FRANKFURT (Reuters) – Lufthansa <LHAG.DE> shareholders on Tuesday agreed to not distribute 298 million euros ($323 million) in retained profits as a dividend for 2019, as the airline enters the final stretch of negotiations for a 10 billion euro bailout.
Lufthansa needs to be rescued after coronavirus travel bans forced the German group to ground 700 of its aircraft, leading to a 99% drop in passenger numbers and causing the group to lose about 1 million euros ($1.1 million) in liquidity reserves per hour.
Some 10,000 shareholders followed the meeting online, representing 33.19% of the share capital, Lufthansa said.
The carrier, which is preparing to restart passenger flights slowly from June, is currently in talks with the German, Austrian, Swiss and Belgian authorities about a roughly 10 billion euro bailout. Chief Executive Carsten Spohr said that he expected to clinch a deal with Germany shortly.
“Our focus is on stabilising Lufthansa in its current form and not on acquiring other airlines. We are not planning a takeover at this time,” he said, adding that consolidation among European airlines will slow down due to government bailouts.
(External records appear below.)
theorem wit_HighByteCompletion :
    (CompletionEdge .rdHi (highByte .req .clear (.err 0x06)) ∧ (highByte .req .clear (.err 0x06)).input.xrOk = false) ∧
    (CompletionEdge .rdHi (highByte .req .clear (.ok 0x12)) ∧ (highByte .req .clear (.ok 0x12)).cport = .req ∧
      (0x1234 : Word) = (highByte .req .clear (.ok 0x12)).input.xrRdata ++ (highByte .req .clear (.ok 0x12)).lo) ∧
    (CompletionEdge .rdHi (highByte .smp .blue (.ok 0x12)) ∧ (highByte .smp .blue (.ok 0x12)).ch = .blue) ∧
    (CompletionEdge .rdHi (highByte .smp .clear (.ok 0x12)) ∧
      Channel.red.code.toNat = (highByte .smp .clear (.ok 0x12)).ch.code.toNat + 1) ∧
    (CompletionEdge .rdHi (highByte .smp .green (.ok 0x12)) ∧
      Channel.blue.code.toNat = (highByte .smp .green (.ok 0x12)).ch.code.toNat + 1) :=
  ⟨⟨completionEdge_at1 _ _ _ _ (by decide), by decide⟩, ⟨completionEdge_at1 _ _ _ _ (by decide), by decide⟩,
    ⟨completionEdge_at1 _ _ _ _ (by decide), by decide⟩, ⟨completionEdge_at1 _ _ _ _ (by decide), by decide⟩,
    ⟨completionEdge_at1 _ _ _ _ (by decide), by decide⟩⟩

theorem wit_ConfigWriteCompletion :
    (CompletionEdge .cfgWr (at1 (awaiting .cfgWr .req { a44 with cop := 0x05 }) (answerPins (.ok 0))) ∧
      a44.cfg.aControl = if (0x05 : Byte) = 0x05 then a44.cfg.aControl else a44.cfg.aAtime) ∧
    (CompletionEdge .cfgWr (at1 (awaiting .cfgWr .req { a44 with cop := 0x06 }) (answerPins (.err 0x09))) ∧
      a44.cfg.aAtime = if (0x06 : Byte) = 0x05 then a44.cfg.aControl else a44.cfg.aAtime) :=
  ⟨⟨completionEdge_at1 _ _ _ _ (by decide), by decide⟩, ⟨completionEdge_at1 _ _ _ _ (by decide), by decide⟩⟩

/-- A settling wait with `n` left. -/
def waiting (st : Fsm) (n : Ticks) (l : List EdgeIn) : State :=
  { u0 with st := st, cport := .lc, chipId := 0x44, tmr := n, script := l,
            pwr := if st = .aenWait then .active else .powered }

theorem wit_WaitArm :
    (let s := waiting .ponWait 1 [idlePins]
     legalParams s.cfg = true ∧ s.input.rst = false ∧ s.st = .ponWait ∧ s.tmr ≠ 0) ∧
    (let s := waiting .ponWait 0 [idlePins]
     s.input.rst = false ∧ s.st = .ponWait ∧ s.tmr = 0) ∧
    (let s := waiting .aenWait 0 [idlePins]
     s.input.rst = false ∧ s.st = .aenWait ∧ s.tmr = 0) := by decide

theorem wit_UnusedFsmCodes :
    let s := at1 { a44 with st := .unusedC } idlePins
    legalParams s.cfg = true ∧ s.input.rst = false ∧ 0xC ≤ s.st.code.toNat := by decide

/-! ### Witnesses: whole commands -/

/-- A state whose next pins offer a command, and whose adapter then does what `l` says. -/
def offering (s : State) (p : Payload) (l : List EdgeIn) : State := { s with script := offerPins p :: l }

theorem wit_ChannelReads :
    let t : WordTiming := ⟨0, 0, 2, 1⟩
    let s := offering a44 (.req 0x04AB) (serveWord t 0x34 0x12 ++ [])
    legalParams s.cfg = true ∧ s.st = .idleA ∧ s.xq = false ∧
      s.script = offerPins (encode (readInstr .blue 0xAB)) :: (serveWord t 0x34 0x12 ++ []) := by decide

theorem wit_SampleCompletes :
    let t : WordTiming := ⟨0, 0, 0, 0⟩
    let l := serveWord t 0x10 0x01 ++ serveWord t 0x20 0x02 ++ serveWord t 0x30 0x03 ++ serveWord t 0x40 0x04 ++ []
    let s := offering a44 .smp l
    legalParams s.cfg = true ∧ s.st = .idleA ∧ s.xq = false ∧ s.script = offerPins .smp :: l := by decide

theorem wit_ConfigWrites :
    (let s := offering a44 (.req 0x0503) (serve 1 0 (.ok 0) ++ [])
     legalParams s.cfg = true ∧ s.st = .idleA ∧ s.xq = false ∧
      s.script = offerPins (encode (.setgain 0x03)) :: (serve 1 0 (.ok 0) ++ [])) ∧
    (let s := offering a44 (.req 0x06C0) (serve 0 2 (.ok 0) ++ [])
     s.st = .idleA ∧ s.script = offerPins (encode (.setatime 0xC0)) :: (serve 0 2 (.ok 0) ++ [])) := by decide

theorem wit_AttachCompletes :
    let l := serve 0 0 (.ok 0x4D) ++ serve 0 0 (.ok 0) ++ List.replicate (ponTicks u0.cfg + 1) idlePins ++
      serve 0 0 (.ok 0) ++ List.replicate (aenTicks u0.cfg + 1) idlePins ++ []
    let s := offering u0 (.lc 0) l
    legalParams s.cfg = true ∧ s.st = .idleU ∧ s.xq = false ∧ s.script = offerPins (.lc 0) :: l :=
  ⟨by decide, rfl, rfl, rfl⟩

theorem wit_DetachCompletes :
    (let s := offering a44 (.lc 1) (serve 0 0 (.err 0x07) ++ [])
     legalParams s.cfg = true ∧ s.st = .idleA ∧ s.xq = false ∧
      s.script = offerPins (.lc 1) :: (serve 0 0 (.err 0x07) ++ [])) ∧
    (let s := offering (fa 0x33) (.lc 1) (serve 0 0 (.ok 0) ++ [])
     s.st = .idleF ∧ s.pwr ≠ .off ∧ s.script = offerPins (.lc 1) :: (serve 0 0 (.ok 0) ++ [])) := by decide

/-! ### Witnesses: invariants, frames and whole-machine rules -/

/-- A legal state in lifecycle ACTIVE, whatever is driven. -/
theorem inv_a44 (l : List EdgeIn) : State.Inv { a44 with script := l } :=
  ⟨legal_default, rfl, by simp [HandleInv, Identified, a44, State.reset, Fsm.isUnused, idAccepted], by simp [XferInv, a44, State.reset],
    by simp [TimerInv, a44, State.reset], by simp [CommandInv, a44, State.reset],
    by simp [ResponseInv, a44, State.reset]⟩

theorem wit_EveryStepKeepsTheInvariant :
    State.Inv (at1 a44 (offerPins .smp)) ∧ ∃ t, step (at1 a44 (offerPins .smp)) = .next t := ⟨inv_a44 _, _, rfl⟩

/-- A channel read in progress, its transaction not yet accepted or already outstanding. -/
theorem inv_reading (q : Bool) (l : List EdgeIn) :
    State.Inv { a44 with st := .rdLo, cop := 0x01, xq := q, script := l } :=
  ⟨legal_default, rfl, by simp [HandleInv, Identified, a44, State.reset, Fsm.isUnused, idAccepted],
    by simp [XferInv, Fsm.isXfer], by simp [TimerInv, a44, State.reset],
    by simp [CommandInv, a44, State.reset, Channel.code], by simp [ResponseInv, a44, State.reset]⟩

theorem wit_AtMostOne :
    (let s : State := { a44 with st := .rdLo, cop := 0x01, xq := false, script := [readyPins, idlePins] }
     s.Inv ∧ acceptedXact s ≠ none ∧ s.input.rst = false ∧ ∃ t, step s = .next t) ∧
    (let s : State := { a44 with st := .rdLo, cop := 0x01, xq := true, script := [idlePins, idlePins] }
     s.Inv ∧ outstanding s = true ∧ consumedAnswer s = none ∧ ∃ t, step s = .next t) :=
  ⟨⟨inv_reading _ _, by decide, rfl, _, rfl⟩, ⟨inv_reading _ _, rfl, rfl, _, rfl⟩⟩

theorem wit_ResponsesComeExactlyWhenCommandsEnd :
    let s := at1 a44 (offerPins (.req 0x0700))
    s.Inv ∧ s.input.rst = false ∧ offeredCommand s.input ≠ none ∧ ∃ t, step s = .next t :=
  ⟨inv_a44 _, rfl, by decide, _, rfl⟩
Lufthansa’s rescue deal is expected to give Germany a 25.1% stake in the airline as well as supervisory board representation, people close to the matter said.
Separately, Lufthansa is expected to receive about 5 billion euros in non-voting capital as well as roughly 3 billion in state-backed loans, they added.
The exact size of the rescue deal as well as the possible contribution from Switzerland, Austria and Belgium is still unclear, the sources said.
Spohr is expected to visit Brussels this week, according to Belgian daily L’Echo. The airline is seeking 290 million euros in financial aid from the Belgian state. In exchange, Belgium wants guarantees on the future of Brussels Airlines and the development of the Brussels airport.
Spohr said that despite the bailout the German government was not interested in taking an active role in the company, after he had earlier warned about possible state interference.
Klaus Schmidt, head of the council of economic advisers to the federal economy ministry, said at a ministry briefing on Tuesday, that the government should not weigh into discussions, for example, on whether Lufthansa’s Germanwings division should be shuttered.
To reduce its cash outflows, Lufthansa — which is taking a 2020 hit of about 1 billion euros from crude oil hedging — said at the meeting that it had asked Airbus <AIR.PA> and Boeing <BA.N> to postpone aircraft deliveries.
Lufthansa is sticking to its plan to sell its catering activities, Spohr said, adding that further asset sales were not planned and a potential listing of its Lufthansa Technik business would currently only be possible at a massive discount.